Genetic information and testing can relate to non-heritable conditions or heritable conditions.
Somatic testing refers to testing a specific tissue for variants occurring after birth and associated with disease of that tissue – can allow precise diagnosis, provide prognostic information, and perhaps lead to targeted treatment.
Germline testing is more focused on heritable conditions – revealing information on ‘shared genetic information’. “Positive” tests for variants do not necessarily mean that disease will arise. Testing is done on ‘normal’ tissue – blood, saliva, buccal swab etc.

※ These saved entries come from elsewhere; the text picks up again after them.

-- ==== Sys2Proof/Certificates/Slice0/Obligations.lean ====
section
/-! DEFINITION. The statements for the provers. `exec c s = .next (finish s t)` says that command `c` completes on `s` with effect
`t`: `finish` adds the alert causes, the alert latch and the pins that follow the state, and leaves the queue of waiting commands. -/

open Sys2Proof Sys2Proof.Machine

/-! ## The block -/

/-- For every command c and every state with c at the front of its queue, step is exec of c on the state with the queue's rest. With an empty queue (the model's choice, log entry 3) step answers a next state in which, while VAUX is present, every replica's counters A and B have advanced at the rate in force, each by 10^12 + rate parts in 10^12 of a count with what is over carried on in its own accumulator; nothing else but the pins and DV_ALERT follows. -/
def Obligations.StepRunsTheFrontCommand : Prop :=
  (∀ (s : State) (c : Instr) (rest : List Instr), s.pending = c :: rest → step s = exec c { s with pending := rest }) ∧
  (∀ (s : State), s.pending = [] → s.boot.vaux = true →
      let acc := (s.time.acc : Int) + (1000000000000 + s.time.ratePpt)
      let n := (acc / 1000000000000).toNat
      ∃ peers, step s = .next (settle { s with time := { s.time with count := (s.time.count + n) % 2 ^ 64, acc := (acc % 1000000000000).toNat, peers := peers } }) ∧
        ∀ d c, d < 8 → c < 2 → ¬ (d = s.leadDie ∧ c = 0) →
          let a := ((s.peer d c).acc : Int) + (1000000000000 + s.time.ratePpt)
          tabGet {} peers [d, c] = ⟨(s.peer d c).off + (a / 1000000000000).toNat - n, (a % 1000000000000).toNat⟩) ∧
  (∀ (s : State), s.pending = [] → s.boot.vaux = false → step s = .next (settle s))

/-- For every state in which DV_ALERT.CAUSE holds the causes in force, FAULT_N is low exactly in UNSEEDED or fail-silent, THERM_TRIP_N exactly after a thermal trip, DIE_FENCE_N of a die exactly while it is unpowered and SMB_ALERT_N exactly while LATCH & MASK is not zero: if step answers next t, all of that holds of t, and t's queue is the old queue without its front. -/
def Obligations.EveryStepKeepsThePins : Prop :=
  ∀ s t : State, PinsFollow s → step s = .next t →
    PinsFollow t ∧ t.pending = s.pending.tail

/-- State.reset meets the invariant of the pins; its queue, its memory and its event log are empty; the Milestone counter is 0 in UNSET, die 0's replica leads, no Season is committed, every die is unpowered and DV_ALERT.MASK is 0x3FF. -/
def Obligations.ResetMeetsPins : Prop :=
  PinsFollow State.reset ∧ State.reset.pending = [] ∧ State.reset.mem = [] ∧ Memory.wf State.reset.mem ∧ State.reset.recorder.ring = [] ∧ State.reset.now = 0 ∧
    State.reset.time.mode = .unset ∧ State.reset.fld F.TK_REPLICA_ROLE [0] = 1 ∧ State.reset.fld F.FS_SEASONS_OWNER = 7 ∧ State.reset.fld F.FS_SEASONS_HEDGE = 7 ∧
    (∀ d ∈ dies, State.reset.fld F.SM_DIE_STATE_POWERED [d] = 0) ∧ State.reset.fld F.DV_ALERT_MASK = 0x3FF ∧ State.reset.pins.smbAlertN = false
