-- ==== Sys2Proof/Laws/Step.lean ====
section
/-! SUPPORT. What ends every command: `settle`, `finish` and `run`, each with everything it can do said once. -/

namespace Sys2Proof.Machine

variable (s t : State)

@[simp] theorem settle_mem : (settle s).mem = s.mem := rfl
@[simp] theorem settle_gates : (settle s).gates = s.gates := rfl
@[simp] theorem settle_time : (settle s).time = s.time := rfl
@[simp] theorem settle_halves : (settle s).halves = s.halves := rfl
@[simp] theorem settle_ni : (settle s).ni = s.ni := rfl
@[simp] theorem settle_gran : (settle s).gran = s.gran := rfl
@[simp] theorem settle_road : (settle s).road = s.road := rfl
@[simp] theorem settle_tiles : (settle s).tiles = s.tiles := rfl
@[simp] theorem settle_sheaf : (settle s).sheaf = s.sheaf := rfl
@[simp] theorem settle_engine : (settle s).engine = s.engine := rfl
@[simp] theorem settle_trust : (settle s).trust = s.trust := rfl
@[simp] theorem settle_bridge : (settle s).bridge = s.bridge := rfl
@[simp] theorem settle_recorder : (settle s).recorder = s.recorder := rfl
@[simp] theorem settle_safe : (settle s).safe = s.safe := rfl
@[simp] theorem settle_boot : (settle s).boot = s.boot := rfl
@[simp] theorem settle_snaps : (settle s).snaps = s.snaps := rfl
@[simp] theorem settle_fresh : (settle s).fresh = s.fresh := rfl
@[simp] theorem settle_out : (settle s).out = s.out := rfl
@[simp] theorem settle_pending : (settle s).pending = s.pending := rfl

@[simp] theorem finish_mem : (finish s t).mem = t.mem := rfl
@[simp] theorem finish_gates : (finish s t).gates = t.gates := rfl
@[simp] theorem finish_time : (finish s t).time = t.time := rfl
@[simp] theorem finish_halves : (finish s t).halves = t.halves := rfl
@[simp] theorem finish_ni : (finish s t).ni = t.ni := rfl
@[simp] theorem finish_gran : (finish s t).gran = t.gran := rfl
@[simp] theorem finish_road : (finish s t).road = t.road := rfl
@[simp] theorem finish_tiles : (finish s t).tiles = t.tiles := rfl
@[simp] theorem finish_sheaf : (finish s t).sheaf = t.sheaf := rfl
@[simp] theorem finish_engine : (finish s t).engine = t.engine := rfl
@[simp] theorem finish_trust : (finish s t).trust = t.trust := rfl
@[simp] theorem finish_bridge : (finish s t).bridge = t.bridge := rfl
@[simp] theorem finish_recorder : (finish s t).recorder = t.recorder := rfl
@[simp] theorem finish_safe : (finish s t).safe = t.safe := rfl
@[simp] theorem finish_boot : (finish s t).boot = t.boot := rfl
@[simp] theorem finish_snaps : (finish s t).snaps = t.snaps := rfl
@[simp] theorem finish_fresh : (finish s t).fresh = t.fresh := rfl
@[simp] theorem finish_out : (finish s t).out = t.out := rfl
@[simp] theorem finish_pending : (finish s t).pending = s.pending := rfl

/-- Every register field but DV_ALERT's CAUSE and LATCH is as the command's effect left it. -/
theorem settle_fld (f : Fld) (k : List Nat) (h1 : fldKey f k ≠ fldKey F.DV_ALERT_CAUSE [])
    (h2 : fldKey f k ≠ fldKey F.DV_ALERT_LATCH []) : (settle s).fld f k = s.fld f k := by
  show ((s.setFld F.DV_ALERT_CAUSE _).setFld F.DV_ALERT_LATCH _).fld f k = _
  rw [State.fld_setFld_other _ _ h2.symm, State.fld_setFld_other _ _ h1.symm]

/-- The same, for a field of another register than DV_ALERT. -/
theorem settle_fld_reg (f : Fld) (k : List Nat) (h : f.reg ≠ .DV_ALERT) : (settle s).fld f k = s.fld f k := by
  have e : f.reg.ctorIdx ≠ Reg.ctorIdx .DV_ALERT := fun e =>
    h (by rw [← Reg.ofNat_ctorIdx f.reg, e, Reg.ofNat_ctorIdx])
  apply settle_fld <;> intro h' <;> exact e (List.cons.inj h').1

theorem finish_fld_reg (f : Fld) (k : List Nat) (h : f.reg ≠ .DV_ALERT) : (finish s t).fld f k = t.fld f k :=
  settle_fld_reg t f k h

/-- `run` answers a next state exactly for the operands that can reach the device. -/
theorem run_wellFormed {i : Instr} (h : i.wellFormed) : run i s t = .next (finish s t) := by
  simp [run, h]

theorem run_next_iff {i : Instr} {u : State} : run i s t = .next u ↔ i.wellFormed ∧ u = finish s t := by
  unfold run
  split
  · next h => simp [h, eq_comm]
  · next h => simp [h]

end Sys2Proof.Machine
end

Somatic genetic testing (e.g. analysis of a resected cancer specimen) can generally be treated the same as other testing – but germline testing which can reveal shared genetic information, or have reproductive implications, requires more specific consent and counselling.
Pre and post test counselling should be considered mandatory when undertaking pre-symptomatic or predictive genetic testing for a significant heritable disorder.
Genetic discrimination should be prohibited – but a fear of discrimination (e.g. by life insurance underwriters, or employers) may discourage people to undergo testing.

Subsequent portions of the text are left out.